The Langenau laboratory research focus is to uncover relapse mechanisms that enhance growth and tumor propagating cell frequency in pediatric cancer. Utilizing zebrafish models of T-cell acute lymphoblastic leukemia (T-ALL) and embryonal rhabdomysoarcoma (ERMS), we have undertaken chemical and genetic approaches to identify novel modulators of growth and relapse.

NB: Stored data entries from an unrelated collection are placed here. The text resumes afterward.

-- ==== Sys2Proof/Tests/Slice0.lean ====
section
/-! SUPPORT. The model against the spec's own worked examples (95_test_vectors.md), each on one step, and against the
encodings of R84 to R104. Expected values come from the spec or by hand from its rules. -/

namespace Sys2Proof.Tests

open Sys2Proof.Machine

/-! ## WellFormed: a pair the check refuses, for each kind of R65 -/

/-- No store has an Immediate form (R65, R87). -/
theorem test_pairing_refuses_sta_immediate : pairing .sta .immediate = false := by decide

/-- LDX has no X-indexed mode (R85). -/
theorem test_pairing_refuses_ldx_zeroPageX : pairing .ldx .zeroPageX = false := by decide

/-- An implied operation has no mode but Implied, and a read operation is not Implied (R65). -/
theorem test_pairing_refuses_implied_mismatch : pairing .tax .absolute = false ∧ pairing .lda .implied = false := by
  decide

/-- Of the 190 pairs of operation and mode exactly the 65 rows of R55 are admitted. -/
theorem test_pairing_admits_65 :
    (([.lda, .ldx, .ldy, .sta, .stx, .sty, .tax, .tay, .txa, .tya, .tsx, .txs, .pha, .php, .pla, .plp, .and, .eor,
      .ora] : List Operation).flatMap (fun op => op.modes.map (fun m => (op, m)))).length = 65 := by decide

/-! ## Decoding: every encoding line of R84 to R104 -/

/-- What a byte list decodes to, if to anything. -/
def decoded (bs : List Byte) : Option (Instr × List Byte) := (decode bs).toOption

/-- The encoding line of R84. -/
theorem test_decode_lda :
    decoded [0xA9, 0x5A] = some (.ldaImm 0x5A, []) ∧
    decoded [0xA5, 0xC4] = some (.ldaZp 0xC4, []) ∧
    decoded [0xB5, 0xC4] = some (.ldaZpX 0xC4, []) ∧
    decoded [0xAD, 0x34, 0x12] = some (.ldaAbs 0x1234, []) ∧
    decoded [0xBD, 0x34, 0x12] = some (.ldaAbsX 0x1234, []) ∧
    decoded [0xB9, 0x34, 0x12] = some (.ldaAbsY 0x1234, []) ∧
    decoded [0xA1, 0xC4] = some (.ldaIndX 0xC4, []) ∧
    decoded [0xB1, 0xC4] = some (.ldaIndY 0xC4, []) := by decide

/-- The encoding line of R85. -/
theorem test_decode_ldx :
    decoded [0xA2, 0x5A] = some (.ldxImm 0x5A, []) ∧
    decoded [0xA6, 0xC4] = some (.ldxZp 0xC4, []) ∧
    decoded [0xB6, 0xC4] = some (.ldxZpY 0xC4, []) ∧
    decoded [0xAE, 0x34, 0x12] = some (.ldxAbs 0x1234, []) ∧
    decoded [0xBE, 0x34, 0x12] = some (.ldxAbsY 0x1234, []) := by decide

/-- The encoding line of R86. -/
theorem test_decode_ldy :
    decoded [0xA0, 0x5A] = some (.ldyImm 0x5A, []) ∧
    decoded [0xA4, 0xC4] = some (.ldyZp 0xC4, []) ∧
    decoded [0xB4, 0xC4] = some (.ldyZpX 0xC4, []) ∧
    decoded [0xAC, 0x34, 0x12] = some (.ldyAbs 0x1234, []) ∧
    decoded [0xBC, 0x34, 0x12] = some (.ldyAbsX 0x1234, []) := by decide

/-- The encoding line of R87. -/
theorem test_decode_sta :
    decoded [0x85, 0xC4] = some (.staZp 0xC4, []) ∧
    decoded [0x95, 0xC4] = some (.staZpX 0xC4, []) ∧
    decoded [0x8D, 0x34, 0x12] = some (.staAbs 0x1234, []) ∧
    decoded [0x9D, 0x34, 0x12] = some (.staAbsX 0x1234, []) ∧
    decoded [0x99, 0x34, 0x12] = some (.staAbsY 0x1234, []) ∧
    decoded [0x81, 0xC4] = some (.staIndX 0xC4, []) ∧
    decoded [0x91, 0xC4] = some (.staIndY 0xC4, []) := by decide

/-- The encoding line of R88. -/
theorem test_decode_stx :
    decoded [0x86, 0xC4] = some (.stxZp 0xC4, []) ∧
    decoded [0x96, 0xC4] = some (.stxZpY 0xC4, []) ∧
    decoded [0x8E, 0x34, 0x12] = some (.stxAbs 0x1234, []) := by decide

/-- The encoding line of R89. -/
theorem test_decode_sty :
    decoded [0x84, 0xC4] = some (.styZp 0xC4, []) ∧
    decoded [0x94, 0xC4] = some (.styZpX 0xC4, []) ∧
    decoded [0x8C, 0x34, 0x12] = some (.styAbs 0x1234, []) := by decide

/-- The encoding line of R90. -/
theorem test_decode_tax :
    decoded [0xAA] = some (.tax, []) := by decide

/-- The encoding line of R91. -/
theorem test_decode_tay :
    decoded [0xA8] = some (.tay, []) := by decide

/-- The encoding line of R92. -/
theorem test_decode_txa :
    decoded [0x8A] = some (.txa, []) := by decide

/-- The encoding line of R93. -/
theorem test_decode_tya :
    decoded [0x98] = some (.tya, []) := by decide

/-- The encoding line of R94. -/
theorem test_decode_tsx :
    decoded [0xBA] = some (.tsx, []) := by decide

/-- The encoding line of R95. -/
theorem test_decode_txs :
    decoded [0x9A] = some (.txs, []) := by decide

/-- The encoding line of R98. -/
theorem test_decode_pha :
    decoded [0x48] = some (.pha, []) := by decide

/-- The encoding line of R99. -/
theorem test_decode_php :
    decoded [0x08] = some (.php, []) := by decide

/-- The encoding line of R100. -/
theorem test_decode_pla :
    decoded [0x68] = some (.pla, []) := by decide

/-- The encoding line of R101. -/
theorem test_decode_plp :
    decoded [0x28] = some (.plp, []) := by decide

/-- The encoding line of R102. -/
theorem test_decode_and :
    decoded [0x29, 0x5A] = some (.andImm 0x5A, []) ∧
    decoded [0x25, 0xC4] = some (.andZp 0xC4, []) ∧
    decoded [0x35, 0xC4] = some (.andZpX 0xC4, []) ∧
    decoded [0x2D, 0x34, 0x12] = some (.andAbs 0x1234, []) ∧
    decoded [0x3D, 0x34, 0x12] = some (.andAbsX 0x1234, []) ∧
    decoded [0x39, 0x34, 0x12] = some (.andAbsY 0x1234, []) ∧
    decoded [0x21, 0xC4] = some (.andIndX 0xC4, []) ∧
    decoded [0x31, 0xC4] = some (.andIndY 0xC4, []) := by decide

/-- The encoding line of R103. -/
theorem test_decode_eor :
    decoded [0x49, 0x5A] = some (.eorImm 0x5A, []) ∧
    decoded [0x45, 0xC4] = some (.eorZp 0xC4, []) ∧
    decoded [0x55, 0xC4] = some (.eorZpX 0xC4, []) ∧
    decoded [0x4D, 0x34, 0x12] = some (.eorAbs 0x1234, []) ∧
    decoded [0x5D, 0x34, 0x12] = some (.eorAbsX 0x1234, []) ∧
    decoded [0x59, 0x34, 0x12] = some (.eorAbsY 0x1234, []) ∧
    decoded [0x41, 0xC4] = some (.eorIndX 0xC4, []) ∧
    decoded [0x51, 0xC4] = some (.eorIndY 0xC4, []) := by decide

/-- The encoding line of R104. -/
theorem test_decode_ora :
    decoded [0x09, 0x5A] = some (.oraImm 0x5A, []) ∧
    decoded [0x05, 0xC4] = some (.oraZp 0xC4, []) ∧
    decoded [0x15, 0xC4] = some (.oraZpX 0xC4, []) ∧
    decoded [0x0D, 0x34, 0x12] = some (.oraAbs 0x1234, []) ∧
    decoded [0x1D, 0x34, 0x12] = some (.oraAbsX 0x1234, []) ∧
    decoded [0x19, 0x34, 0x12] = some (.oraAbsY 0x1234, []) ∧
    decoded [0x01, 0xC4] = some (.oraIndX 0xC4, []) ∧
    decoded [0x11, 0xC4] = some (.oraIndY 0xC4, []) := by decide

/-- Bytes with no entry (R57): BRK's and STA Immediate's places, and NOP's. -/
theorem test_decode_undefined :
    decoded [0x00] = none ∧ decoded [0x89, 0x10] = none ∧ decoded [0xEA] = none ∧ decoded [0xFF] = none := by decide

/-- The table's numbering: the second byte is bits 15..8 (LDA $1234 is 0xAD 0x34 0x12). -/
theorem test_decodeTableWord_ldaAbs :
    decodeTableWord 24 0x1234AD = some (.ldaAbs 0x1234) ∧ decodeTableWord 8 0xA9 = some (.ldaImm 0x00) := by decide

/-! ## One step: the vectors of 95_test_vectors.md -/

/-- A state after reset with PC set, data cells, and the instruction's bytes at PC (the convention of Part 2). -/
def startAt (pc : Word) (bytes : List Byte) (cells : List (Word × Byte)) : State :=
  placeBytes (cells.foldl (fun s c => writeByte s c.1 c.2) { State.reset with pc := pc }) pc bytes

/-- The next state of a step, if there is one. -/
def nextOf (s : State) : Option State :=
  match step s with
  | .next t => some t
  | .fault _ | .refused _ => none

/-- The fault of a step, if there is one. -/
def faultOf (s : State) : Option Fault :=
  match step s with
  | .fault f => some f
  | .next _ | .refused _ => none

/-- A table row runs as the first instruction after reset. -/
theorem test_withFetchWord_runs :
    (nextOf (State.reset.withFetchWord 16 0x42A9)).map (fun t => (t.a, t.pc)) = some (0x42, 0x0002) := by decide

/-! ### Load -/

/-- V-L1 of 95_test_vectors.md (41_load_store.md rule R84, 40_dispatch_addressing.md rule R67) -/
theorem test_ldaImm_VL1 :
    (nextOf ({ startAt 0x0200 [0xA9, 0x00] [] with n := true })).map (fun t => (t.result, t.pc, t.n, t.z)) =
      some (some (.ok 2), 0x0202, false, true) := by decide

/-- V-L2 of 95_test_vectors.md (rule R84) -/
theorem test_ldaImm_VL2 :
    (nextOf ({ startAt 0x0200 [0xA9, 0x80] [] with z := true })).map (fun t => (t.result, t.pc, t.a, t.n, t.z)) =
      some (some (.ok 2), 0x0202, 0x80, true, false) := by decide

/-- V-L4 of 95_test_vectors.md (rule R84, rule R68) -/
theorem test_ldaZp_VL4 :
    (nextOf (startAt 0x0200 [0xA5, 0xFF] [(0x00FF, 0x01)])).map (fun t => (t.result, t.pc, t.a)) =
      some (some (.ok 3), 0x0202, 0x01) := by decide

/-- V-L5 of 95_test_vectors.md (rule R84, rule R69) -/
theorem test_ldaZpX_VL5 :
    (nextOf ({ startAt 0x0200 [0xB5, 0xF0] [(0x0010, 0x99), (0x0110, 0x11)] with x := 0x20 })).map (fun t => (t.result, t.pc, t.a, t.n)) =
      some (some (.ok 4), 0x0202, 0x99, true) := by decide

/-- V-L6 of 95_test_vectors.md (rule R84, rule R71) -/
theorem test_ldaAbs_VL6 :
    (nextOf (startAt 0x0200 [0xAD, 0x34, 0x12] [(0x1234, 0x00)])).map (fun t => (t.result, t.pc, t.z)) =
      some (some (.ok 4), 0x0203, true) := by decide

/-- V-L7 of 95_test_vectors.md (rule R84, rule R72, rule R77, rule R81) -/
theorem test_ldaAbsX_VL7 :
    (nextOf ({ startAt 0x0200 [0xBD, 0xFF, 0xFF] [(0x0000, 0x42)] with x := 0x01 })).map (fun t => (t.result, t.pc, t.a)) =
      some (some (.ok 5), 0x0203, 0x42) := by decide

/-- V-L8 of 95_test_vectors.md (rule R84, rule R73, rule R81) -/
theorem test_ldaAbsY_VL8 :
    (nextOf ({ startAt 0x0200 [0xB9, 0xFF, 0x12] [(0x1300, 0xC0)] with y := 0x01 })).map (fun t => (t.result, t.pc, t.a, t.n)) =
      some (some (.ok 5), 0x0203, 0xC0, true) := by decide

/-- V-L9 of 95_test_vectors.md (rule R84, rule R73) -/
theorem test_ldaAbsY_VL9 :
    (nextOf ({ startAt 0x0200 [0xB9, 0x00, 0x12] [(0x12FF, 0x01)] with y := 0xFF })).map (fun t => (t.result, t.pc, t.a)) =
      some (some (.ok 4), 0x0203, 0x01) := by decide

I. Uncovering relapse-associated driver mutations in T-cell acute lymphoblastic leukemia

T-ALL is an aggressive malignancy of thymocytes that affects thousands of children and adults in the United States each year. Recent advancements in conventional chemotherapies have improved the five-year survival rate of patients with T-ALL. However, patients with relapse disease are largely unresponsive to additional therapy and have a very poor prognosis. Ultimately, 70% of children and 92% of adults will die of relapse T-ALL, underscoring the clinical imperative for identifying the molecular mechanisms that cause leukemia cells to re-emerge at relapse. Our hypothesis is that relapse clones harbor novel genomic changes that enhance survival, regrowth, and therapy resistance with clonally heterogeneity ultimately driving relapse. Identifying novel relapse-driving oncogenic pathways will likely identify new drug targets for the development of small molecule inhibitors as therapeutics for this disease. Utilizing a novel zebrafish model of relapse T-ALL and unbiased bioinformatic approaches, we have recently uncovered new oncogenic drivers associated with aggression, growth and increased propensity for relapse. A subset of these genes is being assessed for a role in regulating T-ALL proliferation, apoptosis and response to therapy in human disease.

II. Visualizing and killing cancer stem cells in embryonal rhabdomyosarcoma

ERMS is a common soft-tissue sarcoma of childhood and phenotypically recapitulates fetal muscle development arrested at early stages of differentiation. Microarray and cross-species comparisons of zebrafish, mouse and human ERMS uncovered the finding that the RAS pathway is activated in a majority of ERMS. Building on this finding, our laboratory has developed a transgenic zebrafish model of kRASG12D-induced ERMS that mimics the molecular underpinnings of human ERMS. Using fluorescent transgenic zebrafish that label ERMS cell subpopulations based on myogenic factor expression, we have identified functionally distinct classes of tumor cells contained within the ERMS mass. Specifically, the myf5-GFP+ self-renewing cancer stem cell drives continued tumor growth and is molecularly similar to a non-transformed, activated muscle satellite cell. Paradoxically, it is the differentiated, non-proliferative myogenin+ ERMS cells that are highly migratory and the first cells to colonize newly formed tumors rather than the myf5+ ERMS-propagating cells. Our data suggest that non-tumor-propagating cells likely have important supportive roles in cancer progression and facilitate metastasis. Building on the dynamic live cell imaging approaches available in the zebrafish ERMS model, our laboratory has undertaken chemical genetic approaches to identify drugs that kill relapse-associated, self-renewing myf5-GFP+ ERMS cells. A subset of drugs is currently being assessed for regulating growth of human ERMS cells.